What the task requires — Copy the lines exactly. Begin at the first line of the data and stop after the line with "by_cases h1 : i = b.toNat <;> simp [h1, hn]".

[Saved entries]
-- ==== Sys2Proof/Laws/Registers.lean ====
section
/-! SUPPORT. The named fields of PLL, CDIV and VTARG under well-formed parameters (00_scope.md R7): bit LOCK belongs to
no field, and each write of the sequencer changes its own field and no other. -/

namespace Sys2Proof.Machine

variable {c : Params}

theorem bitAt_lock_apart {b b' : BitVec 5} (h : b ≠ b') : bitAt b &&& bitAt b' = 0#32 := by
  have hn : b.toNat ≠ b'.toNat := fun e => h (BitVec.eq_of_toNat_eq e)
  apply BitVec.eq_of_getLsbD_eq; intro i _
  rw [BitVec.getLsbD_and, bitAt_getLsbD, bitAt_getLsbD]
  by_cases h1 : i = b.toNat <;> simp [h1, hn]

/-! ### Bit LOCK (20_memory.md R51, 45 R171) -/

@[simp] theorem pllStored_pllStored (w : Word) : pllStored c (pllStored c w) = pllStored c w := clearBit_clearBit _ _

theorem divOf_pllStored (h : c.WF) (w : Word) : divOf c (pllStored c w) = divOf c w :=
  field_clearBit_apart w h.divLockApart

theorem srcOf_pllStored (h : c.WF) (w : Word) : srcOf c (pllStored c w) = srcOf c w :=
  field_clearBit_apart w h.srcLockApart

theorem bypOf_pllStored (h : c.WF) (w : Word) : bypOf c (pllStored c w) = bypOf c w :=
  testBit_clearBit_apart w h.bypLockApart

/-- A PLL read, less bit LOCK, is what the PLL stores (45 R171). -/
theorem pllStored_busValue (s : State) : pllStored s.cfg (busValue .pll s) = pllStored s.cfg s.pll := by
  unfold busValue pllStored; cases s.pllLock <;> simp

/-- The poll sees exactly `pll_lock` (20_memory.md R47 (b)). -/
theorem lockSeen_busValue (s : State) : lockSeen s.cfg (busValue .pll s) = s.pllLock := by
  show testBit _ _ = _
  unfold busValue pllStored; cases s.pllLock <;> simp

theorem divOf_busValue (h : Params.WF s.cfg) : divOf s.cfg (busValue .pll s) = divOf s.cfg s.pll := by
  rw [← divOf_pllStored h, pllStored_busValue, divOf_pllStored h]

/-! ### The writes of PLL (44 R149, R151, R153, R157) -/

/-- What a read-modify-write of PLL starts from: TMP agrees with the register on every field. -/
theorem fields_of_tmp (h : c.WF) {tmp pll : Word} (e : pllStored c tmp = pll) :
    divOf c tmp = divOf c pll ∧ srcOf c tmp = srcOf c pll ∧ bypOf c tmp = bypOf c pll := by
  subst e; exact ⟨(divOf_pllStored h _).symm, (srcOf_pllStored h _).symm, (bypOf_pllStored h _).symm⟩

theorem divOf_insertSrc (h : c.WF) (w : Word) (v : BitVec 7) :
    divOf c (insertField w c.srcOff c.srcMask v) = divOf c w := field_insertField_apart w v h.divSrcApart

theorem bypOf_insertSrc (h : c.WF) (w : Word) (v : BitVec 7) :
    bypOf c (insertField w c.srcOff c.srcMask v) = bypOf c w := testBit_insertField_apart w v h.srcBypApart

theorem srcOf_insertOsc (h : c.WF) (w : Word) :
    srcOf c (insertField w c.srcOff c.srcMask c.srcOsc) = c.srcOsc := by
  rw [srcOf, field_insertField_same _ _ _ _ h.srcFits, h.oscFits]

theorem srcOf_insertDiv (h : c.WF) (w : Word) (v : BitVec 7) :
    srcOf c (insertField w c.divOff c.divMask v) = srcOf c w :=
  field_insertField_apart w v (by rw [BitVec.and_comm]; exact h.divSrcApart)

theorem bypOf_insertDiv (h : c.WF) (w : Word) (v : BitVec 7) :
    bypOf c (insertField w c.divOff c.divMask v) = bypOf c w := testBit_insertField_apart w v h.divBypApart

theorem divOf_insertDiv (h : c.WF) (w : Word) (v : BitVec 7) :
    divOf c (insertField w c.divOff c.divMask v) = v &&& c.divMask := field_insertField_same _ _ _ _ h.divFits

theorem divOf_setByp (h : c.WF) (w : Word) : divOf c (setBit w c.bypBit) = divOf c w :=
  field_setBit_apart w h.divBypApart

theorem srcOf_setByp (h : c.WF) (w : Word) : srcOf c (setBit w c.bypBit) = srcOf c w :=
  field_setBit_apart w h.srcBypApart

@[simp] theorem bypOf_setByp (w : Word) : bypOf c (setBit w c.bypBit) = true := testBit_setBit_same _ _

theorem divOf_clearByp (h : c.WF) (w : Word) : divOf c (clearBit w c.bypBit) = divOf c w :=
  field_clearBit_apart w h.divBypApart

theorem srcOf_clearByp (h : c.WF) (w : Word) : srcOf c (clearBit w c.bypBit) = srcOf c w :=
  field_clearBit_apart w h.srcBypApart

@[simp] theorem bypOf_clearByp (w : Word) : bypOf c (clearBit w c.bypBit) = false := testBit_clearBit_same _ _

/-! ### The write of CDIV (44 R159) -/

theorem podfOf_insertPodf (h : c.WF) (w : Word) (p : BitVec 3)
    (hp : p.setWidth 7 &&& c.podfMask = p.setWidth 7) :
    podfOf c (insertField w c.podfOff c.podfMask (p.setWidth 7)) = p := by
  rw [podfOf, field_insertField_same _ _ _ _ h.podfFits, hp]
  apply BitVec.eq_of_getLsbD_eq; intro i hi
  simp [hi]

/-! ### The write of VTARG (43 R126) -/

theorem setWidth_vcode (v : BitVec 5) : (v.setWidth 7 &&& Config.vcodeMask).setWidth 5 = v := by
  revert v; decide

theorem vcoreOf_withTargets (h : c.WF) (w : Word) (core soc : BitVec 5) :
    vcoreOf c (withTargets c w core soc) = core := by
  rw [vcoreOf, withTargets, field_insertField_apart _ _ h.targetsApart, field_insertField_same _ _ _ _ h.vcoreFits,
    setWidth_vcode]

theorem vsocOf_withTargets (h : c.WF) (w : Word) (core soc : BitVec 5) :
    vsocOf c (withTargets c w core soc) = soc := by
  rw [vsocOf, withTargets, field_insertField_same _ _ _ _ h.vsocFits, setWidth_vcode]

/-- R126 changes no bit outside the two target fields. -/
theorem withTargets_getLsbD_foreign (w : Word) (core soc : BitVec 5) (i : Nat)
    (hc : (fieldBits c.vcoreOff Config.vcodeMask).getLsbD i = false)
    (hs : (fieldBits c.vsocOff Config.vcodeMask).getLsbD i = false) :
    (withTargets c w core soc).getLsbD i = w.getLsbD i := by
  rw [withTargets, insertField_getLsbD, insertField_getLsbD, hc, hs]; simp

/-- A write of one register is not seen in another (20_memory.md R44, 40 R89 (c)). -/
theorem busValue_memWrite_other {r r' : Reg} (h : r' ≠ r) (w : Word) (s : State) :
    busValue r' (memWrite r w s) = busValue r' s := by
  cases r <;> cases r' <;> first | exact absurd rfl h | rfl

end Sys2Proof.Machine
end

Solution for this exercise —
-- ==== Sys2Proof/Laws/Registers.lean ====
section
/-! SUPPORT. The named fields of PLL, CDIV and VTARG under well-formed parameters (00_scope.md R7): bit LOCK belongs to
no field, and each write of the sequencer changes its own field and no other. -/

namespace Sys2Proof.Machine

variable {c : Params}

theorem bitAt_lock_apart {b b' : BitVec 5} (h : b ≠ b') : bitAt b &&& bitAt b' = 0#32 := by
  have hn : b.toNat ≠ b'.toNat := fun e => h (BitVec.eq_of_toNat_eq e)
  apply BitVec.eq_of_getLsbD_eq; intro i _
  rw [BitVec.getLsbD_and, bitAt_getLsbD, bitAt_getLsbD]
  by_cases h1 : i = b.toNat <;> simp [h1, hn]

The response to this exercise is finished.